# When do they start to really fill out?



## GSDlover143 (Nov 8, 2013)

Zeus is turning 1 in less than 2 weeks, he is still VERY long and lanky. I keep getting told that he is skinny and I must be starving my boy which IS not the case. He is healthy and lean. But When do they actually become filled out?


----------



## Shade (Feb 20, 2012)

I noticed a big difference at 2 years


----------



## MichaelE (Dec 15, 2012)

Lisl is also filling out at 22 months.


----------



## Liesje (Mar 4, 2007)

My male filled out 3-4 years. He just turned 6 and this is the first summer that he's blown his coat and still looked like an adult male DOG and not a lanky, naked adolescent.


----------



## qbchottu (Jul 10, 2011)

Depends on the dog, the gender, and the lines. I've noticed females fill out earlier than males, show lines mature faster than working lines, and certain lines mature faster. My females in general filled out at 1.5-2.5 years and my males filled out at 2-3 years.


----------



## SuperG (May 11, 2013)

My GSD intact bitch just turned 2 and I recently noticed she has finally filled out. My neighbor who has watched her grow over the 2 years just stated yesterday that she is filling out as well....

Regardless of when they do...a leaner/lankier dog which is healthy, certainly is better than the converse.

SuperG


----------



## LaRen616 (Mar 4, 2010)

My GSD really started looking more "manly" at 4 years old.


----------



## FirefighterGSD (Jan 20, 2014)

GSD's are a lot like horses. Each is different based on breeding, gender, ect. Tell people to mind their own business. I get told the same thing about Arson who is 9 months old and 80lbs. because he's all legs.
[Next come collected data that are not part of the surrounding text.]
-- ==== Sys2Proof/Machine/Pulses.lean ====
section
/-! DEFINITION. The pulse channels of the Pulse Input Unit (sections 1.3 to 1.5): channel filters, the phase decoder, good
and reverse pulses, phase errors, and the completion of a capture. -/

namespace Sys2Proof.Machine

/-! ### Channel filters (R8) -/

/-- The ticks of a channel filter width. -/
def filterTicks : FilterWidth → Nat
  | .off => 0
  | .us2 => 2 * Config.ticksPerUs
  | .us10 => 10 * Config.ticksPerUs
  | .us50 => 50 * Config.ticksPerUs

/-- The ticks from the beginning of a raw change to the moment at which its edge has been handed to the decoder: the
filter width, and with the filter OFF the one tick of the change. The edges of a tick are handed over together (R9, R12),
so the hand-over of an edge ends its tick, and a raw change that follows it belongs to a later one. DESIGN CHOICE (log
entry 29). -/
def handoverTicks (w : FilterWidth) : Nat := max 1 (filterTicks w)

def RunPulse.channel (x : RunPulse) : Channel → InputFilter
  | .a => x.chA
  | .b => x.chB

def RunPulse.setChannel (x : RunPulse) (ch : Channel) (f : InputFilter) : RunPulse :=
  match ch with
  | .a => { x with chA := f }
  | .b => { x with chB := f }

/-- The present filtered levels of the two channels. -/
def RunPulse.levels (x : RunPulse) : LevelPair := ⟨x.chA.filtered, x.chB.filtered⟩

def otherChannel : Channel → Channel
  | .a => .b
  | .b => .a

/-! ### The decoder (R11) -/

/-- The pair that follows a pair in the order 00, 10, 11, 01, 00. -/
def nextPair : LevelPair → LevelPair
  | ⟨false, false⟩ => ⟨true, false⟩
  | ⟨true, false⟩ => ⟨true, true⟩
  | ⟨true, true⟩ => ⟨false, true⟩
  | ⟨false, true⟩ => ⟨false, false⟩

/-- The decoder's step from its reference to a new pair: forward, backward, or none between pairs that do not follow one
another. -/
def decoderStep (reference new : LevelPair) : Int :=
  if nextPair reference = new then 1 else if nextPair new = reference then -1 else 0

/-- A count that holds once it has reached 65,535 (R11, R12, R13). -/
def countUp (n : Nat) : Nat := min Config.countTop (n + 1)

/-- One transition of a channel is counted (R11). -/
def PeriodCounts.transition (c : PeriodCounts) : Channel → PeriodCounts
  | .a => { c with transitionsA := countUp c.transitionsA }
  | .b => { c with transitionsB := countUp c.transitionsB }

/-! ### Good forward pulses, reverse pulses and phase errors (R12 to R14, R19) -/

/-- The stamp history with one more entry: at 256 entries the oldest is removed first (R19). -/
def pushHistory (h : List HistoryEntry) (e : HistoryEntry) : List HistoryEntry :=
  h.drop (h.length + 1 - Config.historyLimit) ++ [e]

/-- The period's count p with one more good pulse, or the saturation mark when p already holds (R14). -/
def PeriodCounts.goodPulse (c : PeriodCounts) : PeriodCounts :=
  if Config.countTop ≤ c.good then { c with saturated := true } else { c with good := c.good + 1 }

/-- The three things that a good forward pulse does (R13). -/
def RunPulse.countGood (x : RunPulse) (stamp : Stamp) : RunPulse :=
  { x with
    counts := x.counts.goodPulse
    goodIndex := x.goodIndex + 1
    history := pushHistory x.history ⟨stamp, x.goodIndex + 1⟩ }

/-- One reverse pulse (R13), with its mark on an open pass watch (R21). -/
def RunPulse.countReverse (x : RunPulse) (stamp : Stamp) : RunPulse :=
  { x with
    counts := { x.counts with reverse := countUp x.counts.reverse }
    lastReverse := some stamp }.markReverse

/-- One phase error (R12), with its mark on an open pass watch (R21). -/
def RunPulse.countPhaseError (x : RunPulse) (stamp : Stamp) : RunPulse :=
  { x with
    counts := { ((x.counts.transition .a).transition .b) with phaseErrors := countUp x.counts.phaseErrors }
    reference := x.levels
    lastPhaseError := some stamp }.markIntegrity

/-- A good forward pulse of a run: it is counted, and it completes a waiting capture whose tick it is at or after
(R20). -/
def State.goodPulse (s : State) (r : Run) (stamp : Stamp) : State :=
  let s1 := s.modRun r (fun x => x.countGood stamp)
  match s.pulses[r].capture with
  | none => s1
  | some t =>
    if atOrAfter stamp t then
      (s1.cancelCapture r).captureReported ⟨⟨stamp, s1.pulses[r].goodIndex⟩, false⟩
    else s1

/-- The quarter accumulator after a step: at +4 a good forward pulse, at −4 a reverse pulse, and 0 again (R13). -/
def State.quarterStep (s : State) (r : Run) (step : Int) (stamp : Stamp) : State :=
  let q := s.pulses[r].quarter + step
  if q = 4 then (s.modRun r (fun x => { x with quarter := 0 })).goodPulse r stamp
  else if q = -4 then s.modRun r (fun x => { x with quarter := 0 }.countReverse stamp)
  else s.modRun r (fun x => { x with quarter := q })

/-- The live channel of a degraded run (R16). -/
def liveChannel? : PulseState → Option Channel
  | .singleAOnly => some .a
  | .singleBOnly => some .b
  | .dualOk => none
  | .singleMode => none

/-- A rising edge of the live channel of a degraded run is one good forward pulse (R16). -/
def State.liveEdge (s : State) (r : Run) (ch : Channel) (stamp : Stamp) : State :=
  if liveChannel? s.pulses[r].pulseState = some ch ∧ (s.pulses[r].channel ch).filtered = true then
    s.goodPulse r stamp
  else s

/-- An edge of a run in pulse mode DUAL that arrives alone in its tick (R11, R16). -/
def State.loneEdge (s : State) (r : Run) (ch : Channel) (stamp : Stamp) : State :=
  let step := decoderStep s.pulses[r].reference s.pulses[r].levels
  let s1 := s.modRun r (fun x => { x with reference := x.levels, counts := x.counts.transition ch })
  match s.pulses[r].pulseState with
  | .dualOk => s1.quarterStep r step stamp
  | .singleAOnly => s1.liveEdge r ch stamp
  | .singleBOnly => s1.liveEdge r ch stamp
  | .singleMode => s1

/-- The edges of both channels of a run in pulse mode DUAL in one tick: a phase error, which changes the counting of no
pulse (R12, R16). -/
def State.pairEdge (s : State) (r : Run) (stamp : Stamp) : State :=
  let s1 := s.modRun r (fun x => x.countPhaseError stamp)
  (s1.liveEdge r .a stamp).liveEdge r .b stamp

/-- A rising edge of channel A in pulse mode SINGLE_A is one good forward pulse (R10). DEDUCED (log entry 21):
SINGLE_A counts no transitions. -/
def State.singleEdge (s : State) (r : Run) (stamp : Stamp) : State :=
  if s.pulses[r].chA.filtered then s.goodPulse r stamp else s

/-- One accepted edge reaches the decoder of an in-service run; on a run out of service only the filtered level changes
(R4, R10, R11). -/
def State.decodeEdge (s : State) (r : Run) (ch : Channel) (stamp : Stamp) : State :=
  match s.ret.service[r] with
  | .outOfService => s
  | .inService =>
    match s.pulses[r].settings.mode, ch with
    | .dual, ch => s.loneEdge r ch stamp
    | .singleA, .a => s.singleEdge r stamp
    | .singleA, .b => s

/-- The accepted edges of both channels, begun in one tick, reach the decoder together (R9, R12). -/
def State.decodePair (s : State) (r : Run) (stamp : Stamp) : State :=
  match s.ret.service[r] with
  | .outOfService => s
  | .inService =>
    match s.pulses[r].settings.mode with
    | .dual => s.pairEdge r stamp
    | .singleA => s.singleEdge r stamp

/-! ### Acceptance (R8, R9) -/

/-- The channel's filtered level changes once its width has elapsed, and with the filter OFF at the end of the tick (R8,
R9). -/
def State.acceptChannel (s : State) (r : Run) (ch : Channel) (since : Moment) : State :=
  (s.atMoment (since + handoverTicks s.pulses[r].settings.width)).modRun r
    (fun x => x.setChannel ch (x.channel ch).accept)

/-- The filter of one channel accepts the change that it is timing and hands the edge to the decoder. -/
def State.acceptAlone (s : State) (r : Run) (ch : Channel) : State :=
  match (s.pulses[r].channel ch).since with
  | none => s
  | some t => (s.acceptChannel r ch t).decodeEdge r ch (stampOf t)

/-- The filter of a channel accepts the change that it is timing. Edges are handed to the decoder in the order of
their stamps: a change of the other channel that began earlier is accepted first, and one that began in the same tick
is handed over together with this one (R9). After an acceptance the tick of its edge is over, so no other edge can
begin in it and reach the decoder alone. DEDUCED (log entry 10). -/
def filterAccept (r : Run) (ch : Channel) (s : State) : State :=
  match (s.pulses[r].channel ch).since, (s.pulses[r].channel (otherChannel ch)).since with
  | none, _ => s
  | some _, none => s.acceptAlone r ch
  | some t, some u =>
    if u < t then (s.acceptAlone r (otherChannel ch)).acceptAlone r ch
    else if u = t then ((s.acceptChannel r ch t).acceptChannel r (otherChannel ch) t).decodePair r (stampOf t)
    else s.acceptAlone r ch

/-- A raw change of a pulse input; a change that has held for the filter width is taken before it. DEDUCED (log entry
10). -/
def pulseInputTo (r : Run) (ch : Channel) (level : Bool) (s : State) : State :=
  let s1 :=
    if (s.pulses[r].channel ch).held (filterTicks s.pulses[r].settings.width) s.now then filterAccept r ch s else s
  s1.modRun r (fun x => x.setChannel ch ((x.channel ch).change level s1.now))

/-! ### The commands -/

/-- The level of a pin changes whether or not the module takes events; while it takes none, no change is timed. -/
def execPulseInputChange (r : Run) (ch : Channel) (level : Bool) (s : State) : Host.Outcome State Fault Refusal :=
  match s.phase with
  | .running => .next (s.event (pulseInputTo r ch level))
  | _ => .next (s.modRun r (fun x => x.setChannel ch ((x.channel ch).follow level)))

def execPulseFilterAccept (r : Run) (ch : Channel) (s : State) : Host.Outcome State Fault Refusal :=
  .next (s.event (filterAccept r ch))

end Sys2Proof.Machine
end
Reminds me of a yearling colt honestly (Can you tell i'm a horse trainer?)....


----------



## GSDlover143 (Nov 8, 2013)

FirefighterGSD said:


> GSD's are a lot like horses. Each is different based on breeding, gender, ect. Tell people to mind their own business. I get told the same thing about Arson who is 9 months old and 80lbs. because he's all legs. Reminds me of a yearling colt honestly (Can you tell i'm a horse trainer?)....


I will do so. Zeus weighs 85 pounds last time I checked. He is 11 months old. He is quite long and is also legs. Thanks!


----------



## Liesje (Mar 4, 2007)

OMG if people are telling you guys you're starving your dogs what would they say about mine? He's 10 months old, 50lbs. He can fly though 









Arson looks very lively!


----------



## igottabecrazy (May 24, 2013)

My vet told me between 2 and 3. I was very concerned since she looked so scrawny. Indie is 18 months now and is finally looking less and less like a gangly teenager. She was 58 lbs at 13 months and is probably not too more than that now. All muscle as far as I can tell. Her sire and dam were very lean as well. 

Sent from Petguide.com Free App


----------



## joneser (Jun 9, 2014)

FirefighterGSD said:


> GSD's are a lot like horses. Each is different based on breeding, gender, ect. Tell people to mind their own business. I get told the same thing about Arson who is 9 months old and 80lbs. because he's all legs. Reminds me of a yearling colt honestly (Can you tell i'm a horse trainer?)....


A) I love his name
B) lanky teen or not, he's pretty badass. Good for you!


----------



## myshepharley (Feb 11, 2011)

Harley was between 4 & 5 when he finally filled out, I thought that time would never come.


----------